── RECORDS SHOWN ──
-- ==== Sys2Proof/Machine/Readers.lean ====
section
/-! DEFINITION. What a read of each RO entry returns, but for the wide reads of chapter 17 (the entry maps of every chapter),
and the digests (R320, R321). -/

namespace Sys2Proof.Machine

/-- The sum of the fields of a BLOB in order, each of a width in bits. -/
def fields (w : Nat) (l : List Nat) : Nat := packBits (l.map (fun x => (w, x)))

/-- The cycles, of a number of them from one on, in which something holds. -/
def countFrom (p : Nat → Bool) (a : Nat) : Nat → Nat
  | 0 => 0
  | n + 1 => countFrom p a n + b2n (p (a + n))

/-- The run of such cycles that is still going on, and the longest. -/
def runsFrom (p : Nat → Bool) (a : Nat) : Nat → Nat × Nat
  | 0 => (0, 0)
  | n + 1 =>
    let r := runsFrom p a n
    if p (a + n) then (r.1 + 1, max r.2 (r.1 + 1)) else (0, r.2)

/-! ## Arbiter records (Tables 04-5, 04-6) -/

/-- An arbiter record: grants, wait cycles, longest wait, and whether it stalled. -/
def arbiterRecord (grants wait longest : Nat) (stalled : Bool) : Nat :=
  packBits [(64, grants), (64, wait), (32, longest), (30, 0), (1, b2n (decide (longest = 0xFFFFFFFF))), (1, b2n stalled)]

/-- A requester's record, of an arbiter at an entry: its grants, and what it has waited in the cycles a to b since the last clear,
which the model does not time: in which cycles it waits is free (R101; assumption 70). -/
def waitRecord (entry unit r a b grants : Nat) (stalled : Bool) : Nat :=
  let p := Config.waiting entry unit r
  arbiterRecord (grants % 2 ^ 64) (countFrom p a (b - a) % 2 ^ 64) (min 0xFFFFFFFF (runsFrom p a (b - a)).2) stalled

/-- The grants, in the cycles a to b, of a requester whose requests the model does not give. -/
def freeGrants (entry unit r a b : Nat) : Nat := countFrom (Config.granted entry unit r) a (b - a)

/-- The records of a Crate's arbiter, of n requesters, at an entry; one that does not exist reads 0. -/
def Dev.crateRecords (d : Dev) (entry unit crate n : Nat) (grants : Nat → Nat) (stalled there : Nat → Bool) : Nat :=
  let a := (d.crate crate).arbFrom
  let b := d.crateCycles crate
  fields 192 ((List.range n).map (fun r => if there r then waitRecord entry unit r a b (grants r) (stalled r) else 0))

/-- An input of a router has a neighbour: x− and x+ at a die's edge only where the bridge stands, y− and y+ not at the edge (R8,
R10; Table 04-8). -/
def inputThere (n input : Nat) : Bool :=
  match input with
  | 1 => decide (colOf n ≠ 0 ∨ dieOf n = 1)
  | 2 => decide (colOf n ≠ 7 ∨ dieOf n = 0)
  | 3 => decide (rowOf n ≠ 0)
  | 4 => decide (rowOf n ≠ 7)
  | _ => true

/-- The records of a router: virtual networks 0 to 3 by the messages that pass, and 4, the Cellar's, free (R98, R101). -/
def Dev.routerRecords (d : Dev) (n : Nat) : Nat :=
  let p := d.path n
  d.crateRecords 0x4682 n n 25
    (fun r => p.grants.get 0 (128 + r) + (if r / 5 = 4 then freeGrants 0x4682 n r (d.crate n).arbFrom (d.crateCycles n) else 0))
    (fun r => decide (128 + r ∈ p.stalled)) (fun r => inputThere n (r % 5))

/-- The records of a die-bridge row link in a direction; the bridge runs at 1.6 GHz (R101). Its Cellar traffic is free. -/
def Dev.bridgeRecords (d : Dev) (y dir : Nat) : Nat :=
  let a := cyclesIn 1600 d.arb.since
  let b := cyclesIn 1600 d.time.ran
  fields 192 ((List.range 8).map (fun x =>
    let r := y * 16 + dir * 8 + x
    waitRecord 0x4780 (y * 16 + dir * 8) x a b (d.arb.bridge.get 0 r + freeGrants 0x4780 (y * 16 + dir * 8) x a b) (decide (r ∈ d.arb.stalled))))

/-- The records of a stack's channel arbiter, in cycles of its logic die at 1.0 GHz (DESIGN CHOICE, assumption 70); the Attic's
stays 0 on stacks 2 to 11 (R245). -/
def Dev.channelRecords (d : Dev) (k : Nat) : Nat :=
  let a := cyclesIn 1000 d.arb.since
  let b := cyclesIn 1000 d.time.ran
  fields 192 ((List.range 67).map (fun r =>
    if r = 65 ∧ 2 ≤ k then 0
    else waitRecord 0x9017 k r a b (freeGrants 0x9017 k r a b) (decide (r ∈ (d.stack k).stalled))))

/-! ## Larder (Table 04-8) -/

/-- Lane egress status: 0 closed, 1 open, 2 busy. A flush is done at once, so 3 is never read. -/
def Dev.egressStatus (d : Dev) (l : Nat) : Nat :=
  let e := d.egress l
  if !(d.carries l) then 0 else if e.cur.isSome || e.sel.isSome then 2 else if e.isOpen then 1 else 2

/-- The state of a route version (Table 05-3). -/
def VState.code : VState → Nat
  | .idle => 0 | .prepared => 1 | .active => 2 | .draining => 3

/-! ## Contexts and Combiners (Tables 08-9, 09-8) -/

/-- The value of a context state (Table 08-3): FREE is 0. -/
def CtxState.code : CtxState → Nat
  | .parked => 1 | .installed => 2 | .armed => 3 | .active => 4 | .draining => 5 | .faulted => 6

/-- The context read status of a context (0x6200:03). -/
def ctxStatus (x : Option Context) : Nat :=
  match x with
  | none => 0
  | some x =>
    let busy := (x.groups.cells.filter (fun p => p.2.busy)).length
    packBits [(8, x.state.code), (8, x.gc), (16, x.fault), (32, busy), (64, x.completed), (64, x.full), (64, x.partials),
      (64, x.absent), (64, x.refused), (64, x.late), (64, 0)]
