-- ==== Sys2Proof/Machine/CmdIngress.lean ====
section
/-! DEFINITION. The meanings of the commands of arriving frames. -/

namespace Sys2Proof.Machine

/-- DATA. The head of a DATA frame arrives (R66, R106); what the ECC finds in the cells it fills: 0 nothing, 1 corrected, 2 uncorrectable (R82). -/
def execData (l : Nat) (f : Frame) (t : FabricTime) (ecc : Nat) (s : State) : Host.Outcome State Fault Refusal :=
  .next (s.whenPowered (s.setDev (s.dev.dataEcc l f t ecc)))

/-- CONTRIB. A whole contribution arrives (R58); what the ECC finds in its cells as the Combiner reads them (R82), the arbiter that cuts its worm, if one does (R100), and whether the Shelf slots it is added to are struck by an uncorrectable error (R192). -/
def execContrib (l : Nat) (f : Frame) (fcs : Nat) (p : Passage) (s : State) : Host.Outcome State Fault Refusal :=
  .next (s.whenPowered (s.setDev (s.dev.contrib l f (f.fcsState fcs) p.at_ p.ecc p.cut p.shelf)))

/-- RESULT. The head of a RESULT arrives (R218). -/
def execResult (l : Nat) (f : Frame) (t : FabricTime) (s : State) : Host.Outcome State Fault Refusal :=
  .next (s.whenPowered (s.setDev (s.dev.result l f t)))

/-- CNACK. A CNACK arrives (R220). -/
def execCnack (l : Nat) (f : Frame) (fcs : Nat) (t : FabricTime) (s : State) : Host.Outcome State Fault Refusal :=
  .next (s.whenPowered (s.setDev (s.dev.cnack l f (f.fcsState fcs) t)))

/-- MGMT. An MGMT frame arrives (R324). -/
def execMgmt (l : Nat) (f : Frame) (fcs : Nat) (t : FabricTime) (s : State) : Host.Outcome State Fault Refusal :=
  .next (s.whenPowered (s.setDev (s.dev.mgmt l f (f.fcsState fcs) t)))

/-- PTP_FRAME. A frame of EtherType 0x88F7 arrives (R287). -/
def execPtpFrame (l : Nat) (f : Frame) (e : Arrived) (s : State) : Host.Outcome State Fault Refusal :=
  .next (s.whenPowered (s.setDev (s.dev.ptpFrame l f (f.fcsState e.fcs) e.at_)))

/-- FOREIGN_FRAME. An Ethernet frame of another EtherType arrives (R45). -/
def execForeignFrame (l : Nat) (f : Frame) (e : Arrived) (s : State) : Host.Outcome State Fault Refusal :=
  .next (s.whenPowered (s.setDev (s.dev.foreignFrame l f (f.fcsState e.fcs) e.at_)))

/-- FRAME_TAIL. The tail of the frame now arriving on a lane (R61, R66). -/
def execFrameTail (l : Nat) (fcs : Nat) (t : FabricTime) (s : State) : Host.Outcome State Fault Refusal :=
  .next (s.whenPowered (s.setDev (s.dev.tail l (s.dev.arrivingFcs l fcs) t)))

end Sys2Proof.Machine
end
───
TO DO
Transcribe the records above exactly, beginning at the line that contains "d.crateRecords 0x4682 n n 25" and ending with the line that contains "let r := y * 16 + dir * 8 + x", both included, and nothing else.

RESULT BELOW
  d.crateRecords 0x4682 n n 25
    (fun r => p.grants.get 0 (128 + r) + (if r / 5 = 4 then freeGrants 0x4682 n r (d.crate n).arbFrom (d.crateCycles n) else 0))
    (fun r => decide (128 + r ∈ p.stalled)) (fun r => inputThere n (r % 5))

/-- The records of a die-bridge row link in a direction; the bridge runs at 1.6 GHz (R101). Its Cellar traffic is free. -/
def Dev.bridgeRecords (d : Dev) (y dir : Nat) : Nat :=
  let a := cyclesIn 1600 d.arb.since
  let b := cyclesIn 1600 d.time.ran
  fields 192 ((List.range 8).map (fun x =>
    let r := y * 16 + dir * 8 + x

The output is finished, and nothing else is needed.